A for Andromeda
Mar. 27th, 2006 10:29 pm![[personal profile]](https://www.dreamwidth.org/img/silk/identity/user.png)
Given that the 1961 original was lost in one of the great BBC tape purges of the 1970s (to make way for Match of the Day, no doubt), it's unsurprising that I've never seen A for Andromeda. Rather more embarrassingly, I've not read any of Fred Hoyle's novels.
ias and I watched the live remake of The Quatermass Experiment that BBC Four showed last year; I enjoyed it, but I didn't think that the plot had dated especially well, and the pacing required of a live production with outside broadcasts felt artificial. I've just seen BBC Four's remake of A for Andromeda, and I have to say that I was really rather impressed. Good dialogue, and an intelligent script - what more could one want? The closing quotation by Carl Sagan was a deft, if slightly in-jokey touch, considering the considerable conceptual debt that Contact (written 1985) owes to A for Andromeda. I shan't deign to comment on the similarities between AFA and the execrable Species.
In other news, I'm back from Sofia, and will possibly write something about that tomorrow.
no subject
Date: 2006-03-28 09:37 am (UTC)I think an interesting twist would be for the research team to upgrade themselves to the point where they were equal then surpassed Andromeda. At this point they can start to contact the mystery messengers.
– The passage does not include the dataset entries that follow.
/-! ### Flash, board ports, counters, registers (chapters 16 and 17) -/

/-- FLS_READ, FLS_PROGRAM, FLS_ERASE, FLS_OP_COMPLETE, I3C_CMD, I3C_TRANSFER_COMPLETE, I3C_IBI: an operation of the flash starts, or is
refused by the first row of R451 that holds; a read fills the buffer, a program only clears bits, an erase sets its sector to FF; a
store of task level to FLS_CMD raises BUSSTORE; a transfer starts on an idle enabled port of the two and ends with its flags; an interrupt is kept
where IBIEN is 1 and none is kept (16 R446, R450, R451, 17 R469, R470).
PRF_FREEZE, PRF_CLEAR, PRF_CLR, SAS_STATSEL, SAS_RECSEL, CHN_RECSEL, KEY_SLOTSEL: the device counters freeze together, and clear with
their SAT; a selection register takes the number and copies the selected counters or record at once (02 R66, 05 R136, R160, 07 Table
07-18, 16 R448, R449). The balls of the line lanes, the positions that hold none, and IDCODE's part number (17 R463, R473, R474, Table 17-10). -/
def Obligations.UnitsAndSnapshots : Prop :=
  (∀ s : State, Powered s →
     (∀ r : Nat, regsShut s.dev = false → taskReq r s.dev = true → ∀ x ∈ [Instr.flsRead r, .flsProgram r, .flsErase r], Runs x s (taskStore r 0x70000 s.dev)) ∧
     (∀ r : Nat, regsShut s.dev = false → taskReq r s.dev = false → ∀ x ∈ [(Instr.flsRead r, 1), (.flsProgram r, 2), (.flsErase r, 3)],
       let a := fld s.dev.fls.addr 27 0
       let n := fld s.dev.fls.len 12 0
       (flsRefuse x.2 a n s.dev = 0 → Runs x.1 s { s.dev with fls := { s.dev.fls with busy := true, op := some (x.2, a, n) } }) ∧
       (flsRefuse x.2 a n s.dev ≠ 0 → Runs x.1 s
         { s.dev with fls := { s.dev.fls with refused := true, code := flsRefuse x.2 a n s.dev } })) ∧
     (s.dev.fls.op = none → ∀ ok : Bool, Runs (.flsOpComplete ok) s s.dev) ∧
     (∀ a n : Nat, let f := { s.dev.fls with busy := false, done := true, op := none, suspended := false }
       (s.dev.fls.op = some (1, a, n) → ∀ ok : Bool, Runs (.flsOpComplete ok) s
         { s.dev with fls := { f with buf := putBytes (flsReadBytes s.dev a n) 0 f.buf } }) ∧
       (s.dev.fls.op = some (2, a, n) → ∃ d, Runs (.flsOpComplete true) s d ∧ d.fls.flash = flashProgram (getBytes f.buf 0 n) a f.flash ∧ d.fls.busy = false) ∧
       (s.dev.fls.op = some (3, a, n) →
         (∀ k : Nat, k / 65536 = a / 65536 → ∃ d, Runs (.flsOpComplete true) s d ∧ flashByte d.fls k = 0xFF) ∧
         Runs (.flsOpComplete false) s { s.dev with fls := f })) ∧
     (∀ i : Nat, let x := s.dev.getI3c i
       (∀ v : Nat, 2 ≤ i → regsShut s.dev = false → Runs (.i3cCmd i v) s s.dev) ∧
       (∀ v : Nat, v < 2 ^ 16 → i < 2 → regsShut s.dev = false →
         ((x.busy = true ∨ bitAt x.ctrl 0 = false) → Runs (.i3cCmd i v) s (s.dev.updI3c i (fun x => { x with refused := true }))) ∧
         (x.busy = false → bitAt x.ctrl 0 = true → bitAt v 7 = true → bitAt v 14 = false →
           Runs (.i3cCmd i v) s (emit (.i3c i v []) (s.dev.updI3c i (fun x => { x with busy := true, cmd := v }))))) ∧
       (∀ (nack err : Bool) (data : Bytes),
         (x.busy = false → ∃ d, Runs (.i3cTransferComplete i nack err data) s d ∧ d.getI3c i = x) ∧
         (x.busy = true → bitAt x.cmd 7 = true → nack = false → Runs (.i3cTransferComplete i nack err data) s (s.dev.updI3c i (fun x =>
           { x with busy := false, done := true, err := x.err || err, data := putBytes (data.take (Nat.min 32 (fld x.cmd 13 8))) 0 x.data })))) ∧
       (∀ addr data : Nat, addr < 128 → data < 256 → bitAt x.ctrl 3 = true → x.ibi = false →
         Runs (.i3cIbi i addr data) s (s.dev.updI3c i (fun x => { x with ibi := true, ibiAddr := addr, ibiData := data }))))) ∧
  (∀ s : State, Powered s → regsShut s.dev = false →
     (∀ on : Bool, Runs (.prfFreeze on) s { s.dev with prfFreeze := on }) ∧
     (∃ d, Runs .prfClear s d ∧ d = { s.dev with prf := d.prf } ∧
       ∀ i < 16, (Tab.get {} d.prf i).cnt = 0 ∧ (Tab.get {} d.prf i).sat = false) ∧
     (∀ i < 16, ∃ d, Runs (.prfClr i) s d ∧ d = { s.dev with prf := d.prf } ∧ (Tab.get {} d.prf i).cnt = 0 ∧ (Tab.get {} d.prf i).sat = false) ∧
     (∀ slot : Nat, slot < 2 ^ 17 →
       Runs (.sasStatsel slot) s { s.dev with sas := { s.dev.sas with statSel := slot, statSnap := (s.dev.getLive slot).ctr } } ∧
       Runs (.sasRecsel slot) s { s.dev with sas := { s.dev.sas with
         recSel := slot, recState := (s.dev.tab.getSa slot).state.code, recSnap := snapWords (slotBytes slot s.dev) 16 } }) ∧
     (∀ c : Nat, c < 2 ^ 16 → Runs (.chnRecsel c) s { s.dev with sas := { s.dev.sas with
       chnSel := c, chnSnap := snapWords (chanBytes (s.dev.tab.getChn c) (s.dev.getChl c)) 16 } }) ∧
     (∀ n : Nat, n < 2 ^ 10 → Runs (.keySlotsel n) s { s.dev with keys := { s.dev.keys with slotSel := n, slotInfo := snapWords (kekBytes (s.dev.getKek n)) 4 } }) ∧
     (∀ n : Nat, n < 64 → Runs (.keySlotsel (2 ^ 10 + n)) s
       { s.dev with keys := { s.dev.keys with slotSel := 2 ^ 10 + n, slotInfo := snapWords (lpkBytes (s.dev.getLpk n)) 4 } })) ∧
  (∀ n : Nat, n < 32 → ∀ x ∈ [(2, LanePin.txp), (3, .txn), (6, .rxp), (7, .rxn)],
     ball (10 + 2 * n) x.1 = some (.line n x.2) ∧ ball (10 + 2 * n) (85 - x.1) = some (.line (32 + n) x.2)) ∧
  (∀ (r c n : Nat) (pin : LanePin), ball r c = some (.line n pin) → r = 10 + 2 * (n % 32) ∧ (n < 32 ↔ c ≤ 12) ∧ n < 64) ∧
  (∀ r c : Nat, ball r c = none ↔ (r = 0 ∨ 84 < r ∨ c = 0 ∨ 84 < c ∨ ((r ≤ 6 ∨ 79 ≤ r) ∧ (c ≤ 6 ∨ 79 ≤ c)))) ∧
  idcode / 2 ^ 12 % 2 ^ 16 = 0x6400 ∧ idcode % 2 = 1

/-- REGISTER_WRITE, REGISTER_READ: an access of one aligned DWORD to an open register has its effect, or gives its value, and a QWORD of the
MSI-X table or PBA the values of both its DWORDs; the low word of a 64-bit value captures the high word for its requester; a gated register
refuses the write and records it; in RESET and KILN the host reaches GLB and MOD only, debug access exists in FACTORY and RETURN only, and
an access of another shape completes with an error and sets SIZE; a core's access raises MISALIGN, at task level ACCESS without a region that
grants it, BUSLOAD or BUSSTORE where no register answers, and BUSSTORE for a task's store to a register that R446 keeps from it (00 R5, 01
R21, 10 R283, R286, 13 R364, 14 Table 14-1, 16 R441, R446; log entry 25: the rows carry a requester). In RESET and KILN every other row that writes a register outside GLB and MOD changes nothing (16 R446). -/
def Obligations.RegisterAccess : Prop :=
  (∀ s : State, Powered s →
    (∀ (req : Nat) (a : Access) (v : Nat), v < 2 ^ 32 → let off := a.off
      (req = reqJtag → debugOpen s.dev = false →
        Runs (.registerWrite req a v) s (emit (.refusedAccess req off) s.dev) ∧ Runs (.registerRead req a) s (emit (.read req off .unsupported) s.dev)) ∧
      (req = reqHost → hostClosed off s.dev = true → let d := when_ (badShape a) (hostErr 1) s.dev
        Runs (.registerWrite req a v) s (emit (.refusedAccess req off) d) ∧ Runs (.registerRead req a) s (emit (.read req off .unsupported) d)) ∧
      (1 ≤ req → req ≤ 64 → let k := s.dev.getCore (req - 1)
        let traps := fun (cause : Nat) => Core.except cause (k.pc.setWidth 64) (BitVec.ofNat 64 (0x40000000 + off))
        let barred := fun (cause : Nat) =>
          Runs (.registerWrite req a v) s (emit (.refusedAccess req off) (s.dev.updCore (req - 1) (traps cause))) ∧
          Runs (.registerRead req a) s (emit (.read req off .unsupported) (s.dev.updCore (req - 1) (traps cause)))
        k.run = .running → k.exl = false →
          (off % a.len ≠ 0 → barred cMISALIGN) ∧
          (off % a.len = 0 →
            (¬MayAccess k (0x40000000 + off) a.len [0] →
              Runs (.registerRead req a) s (emit (.read req off .unsupported) (s.dev.updCore (req - 1) (traps cACCESS)))) ∧
            (¬MayAccess k (0x40000000 + off) a.len [1] →
              Runs (.registerWrite req a v) s (emit (.refusedAccess req off) (s.dev.updCore (req - 1) (traps cACCESS)))) ∧
            (MayAccess k (0x40000000 + off) a.len [0] → (bar2 ≤ off ∨ (a.len = 4 ∧ regVal req off s.dev = none)) →
              Runs (.registerRead req a) s (emit (.read req off .unsupported) (s.dev.updCore (req - 1) (traps cBUSLOAD)))) ∧
            (MayAccess k (0x40000000 + off) a.len [1] → (bar2 ≤ off ∨ (a.len = 4 ∧ regVal req off s.dev = none)) →
              Runs (.registerWrite req a v) s (emit (.refusedAccess req off) (s.dev.updCore (req - 1) (traps cBUSSTORE)))) ∧
            (off < bar2 → a.len = 4 → ∀ x : RegVal, regVal req off s.dev = some x →
              (∀ w : Nat, x = .word w → MayAccess k (0x40000000 + off) 4 [0] → Runs (.registerRead req a) s (emit (.read req off (.data (lo32 w))) s.dev)) ∧
              (MayAccess k (0x40000000 + off) 4 [1] → gatedOff off = false →
                (taskReq req s.dev = true → taskDenied off v = true → Runs (.registerWrite req a v) s (s.dev.updCore (req - 1) (traps cBUSSTORE))) ∧
                ((taskReq req s.dev = false ∨ taskDenied off v = false) → Runs (.registerWrite req a v) s (regEffect req off v s.dev)))))) ∧
      (req = reqHost → off < bar2 → hostClosed off s.dev = false →
        (msixQword a = false → (off % 4 ≠ 0 ∨ a.len ≠ 4) → Runs (.registerWrite req a v) s (emit (.refusedAccess req off) (hostErr 1 s.dev)) ∧
          Runs (.registerRead req a) s (emit (.read req off .unsupported) (hostErr 1 s.dev))) ∧
        (∀ x y : Nat, msixQword a = true → regVal req off s.dev = some (.word x) → regVal req (off + 4) s.dev = some (.word y) →
          Runs (.registerRead req a) s (emit (.read req off (.data (lo32 x + 2 ^ 32 * lo32 y))) s.dev)) ∧
        (off % 4 = 0 → a.len = 4 →
          (regVal req off s.dev = none → Runs (.registerWrite req a v) s (emit (.refusedAccess req off) s.dev) ∧
            Runs (.registerRead req a) s (emit (.read req off .unsupported) s.dev)) ∧
          (∀ x : Nat, regVal req off s.dev = some (.word x) → Runs (.registerRead req a) s (emit (.read req off (.data (lo32 x))) s.dev)) ∧
          (∀ x : Nat, regVal req off s.dev = some (.low x) → Runs (.registerRead req a) s
            (emit (.read req off (.data (lo32 x))) { s.dev with hold := Tab.set none s.dev.hold req (some (off, hi32 x)) })) ∧
          (∀ x h : Nat, 4 ≤ off → regVal req off s.dev = some (.high x) → Tab.get none s.dev.hold req = some (off - 4, h) →
            Runs (.registerRead req a) s (emit (.read req off (.data h)) s.dev)) ∧
          (∀ x : RegVal, regVal req off s.dev = some x →
            (gatedOff off = true → Runs (.registerWrite req a v) s (eventOnce 0x0804 req 2 (be 1 req ++ be 4 off) (hostErr 0 s.dev))) ∧
            (gatedOff off = false → Runs (.registerWrite req a v) s (regEffect req off v s.dev)))))) ∧
    (∀ r v : Nat, r < 64 → v < 2 ^ 32 → hostClosed (bar2 + 0x1000 * r + 0x14) s.dev = false →
      Runs (.registerWrite reqHost ⟨bar2 + 0x1000 * r + 0x14, 4⟩ v) s (ringPiWrite r v s.dev))) ∧
  (∀ s : State, Powered s → regsShut s.dev = true → ∀ (r v : Nat) (l : List Nat) (on : Bool),
    ∀ i ∈ [Instr.bpmQsel v, .bpmQmin v, .bpmQcap v, .chnRecsel v, .evrCalset v, .evrPostctl r v, .flsRead r, .flsProgram r, .flsErase r,
      .hifHostver v, .hiqPiWrite r v, .hxqBpiWrite r v l, .i3cCmd r v, .keySlotsel v, .lneCal r v, .lneCtrl r v, .lneTest r v, .lneTxeq r v,
      .mecCfgLock v, .mecReprov v, .memClear v, .prfClear, .prfClr r, .prfFreeze on, .ringEnable r v, .ringPiWrite r v, .sasColdLock v,
      .sasRecsel v, .sasStatsel v, .sceClaim r, .sceForce r, .sceRelease r, .sltPmsel v, .stnNext v, .stnSearch v, .twnNodeaddrLock v],
    Runs i s s.dev)

/-! ### Rules of the whole device -/

/-- 02 R61: no bypass entry matches a frame with EtherType 0x88E5, an entry that holds 0x88E5 is as if it were empty, and such a frame,
passed on by either face, joins no port's clear output. -/
def Obligations.NeverBypassed : Prop :=
  (∀ (t : Tables) (n : Nat) (frame : Bytes), beAt frame 12 2 = 0x88E5 → bypassAllowed t n frame = false) ∧
  (∀ (t : Tables) (n k : Nat) (frame : Bytes), fld (Tab.get 0 (t.getPrt n).bypass k) 15 0 = 0x88E5 →
    bypassAllowed t n frame = bypassAllowed (Tables.updPrt n (fun g => { g with bypass := Tab.set 0 g.bypass k 0 }) t) n frame) ∧
  (∀ s : State, Powered s → ∀ (p : Nat) (f : RxFrame) (rest : List RxFrame), (s.dev.getTck p).rx = f :: rest → beAt f.bytes 12 2 = 0x88E5 →
    ∃ d : Dev, Runs (.framePassed p) s d ∧ ∀ (q : Nat) (x : RelFrame), x ∈ (d.getPort q).rel → x ∈ (s.dev.getPort q).rel)

/-- 10 R279: division by zero gives the quotient of all ones and the remainder ra, -2^63 by -1 the quotient -2^63 and the remainder 0;
each instruction completes, so that neither raises an exception. -/
def Obligations.DivisionCorners : Prop :=
  ∀ (s : State) (c rd ra rb : Nat), Ready c s →
    let k := s.dev.getCore c
    let gives := fun (i : Instr) (v : DWord) => Completes i c rd v (k.pc + 4) s s.dev
    (k.reg rb = 0 → gives (.div c rd ra rb) 0xFFFFFFFFFFFFFFFF ∧ gives (.divu c rd ra rb) 0xFFFFFFFFFFFFFFFF ∧
      gives (.rem c rd ra rb) (k.reg ra) ∧ gives (.remu c rd ra rb) (k.reg ra)) ∧
    (k.reg ra = BitVec.ofInt 64 (-(2 ^ 63)) → k.reg rb = BitVec.ofInt 64 (-1) →
      gives (.div c rd ra rb) (BitVec.ofInt 64 (-(2 ^ 63))) ∧ gives (.rem c rd ra rb) 0)

/-- 14 R397: a runtime and a microcode image are a tested pair exactly when the manifest of one lists the TYPE and the very IMGVER of the
other in its TESTED list; and a SWAP whose verified images are no tested pair is refused with REFCODE 6 (14 R401). -/
def Obligations.TestedPairs : Prop :=
  (∀ rt mc : Image, testedPair rt mc = true ↔
    ((∃ e ∈ rt.tested, e.1 = 2 ∧ e.2 = mc.imgVer) ∨ (∃ e ∈ mc.tested, e.1 = 1 ∧ e.2 = rt.imgVer))) ∧
  (∀ s : State, Powered s → ∀ (o : Mode) (rt mc : Image), s.dev.mod.change = some (.swap, o) → s.dev.mod.swapRt = 0 → s.dev.mod.swapMc = 0 →
    s.dev.mod.runtime = some rt → s.dev.mod.micro = some mc → testedPair rt mc = false →
    ∃ d : Dev, Runs .swapImagesVerified s d ∧ d.mod.refused = true ∧ d.mod.refCode = 6 ∧ d.mod.mode = s.dev.mod.mode ∧ d.mod.change = none)

/-- The replay protection of 02 R47 to R49: a PN within 2^32 of the window's low edge is recovered from its low word; of two copies of one
PN at most one passes the check, whatever lies between them, and marking a PN changes no verdict on another PN of the window; a frame whose
ICV fails moves no window. -/
def Obligations.ReplayProtection : Prop :=
  (∀ low pn : Nat, low ≤ pn → pn < low + 2 ^ 32 → recoverPn (pn % 2 ^ 32) low true = pn ∧ recoverPn (pn % 2 ^ 32) low false = pn % 2 ^ 32) ∧
  (∀ (w : Win) (pn : Nat), w.w ≤ 4095 → w.check pn = .pass →
    (w.mark pn).check pn ≠ .pass ∧ (w.mark pn).top = Nat.max w.top pn ∧ (w.mark pn).w = w.w ∧
    (∀ q : Nat, w.check q ≠ .pass → (w.mark pn).check q ≠ .pass) ∧
    (∀ q : Nat, q ≠ pn → w.check q = .pass → (w.mark pn).low ≤ q → (w.mark pn).check q = .pass)) ∧
  (∀ s : State, Powered s → ∀ (p : Nat) (h : HoldFrame) (rest : List HoldFrame), (s.dev.getPort p).hold = h :: rest → h.tagOk = false →
    ∃ d : Dev, Runs (.icvVerified p) s d ∧ ∀ i : Nat, d.getWin i = s.dev.getWin i)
Life can react to an environment by changing it or adapting to it. The play focused on biogenetics, rejecting this nascent tech was conventional, embracing it would have been more dramatically satisfying.
no subject
Date: 2006-03-28 10:04 am (UTC)The case should be made for the adaptation of more recent British SF for a BBC Four audience; keep retreading old plots, and you're in danger of making highbrow SF look more like period drama. I think that the Langford Blit stories could be suitably adapted, being thoughtful and not overly reliant on special effects, as might Charlie Stross's Laundry stories.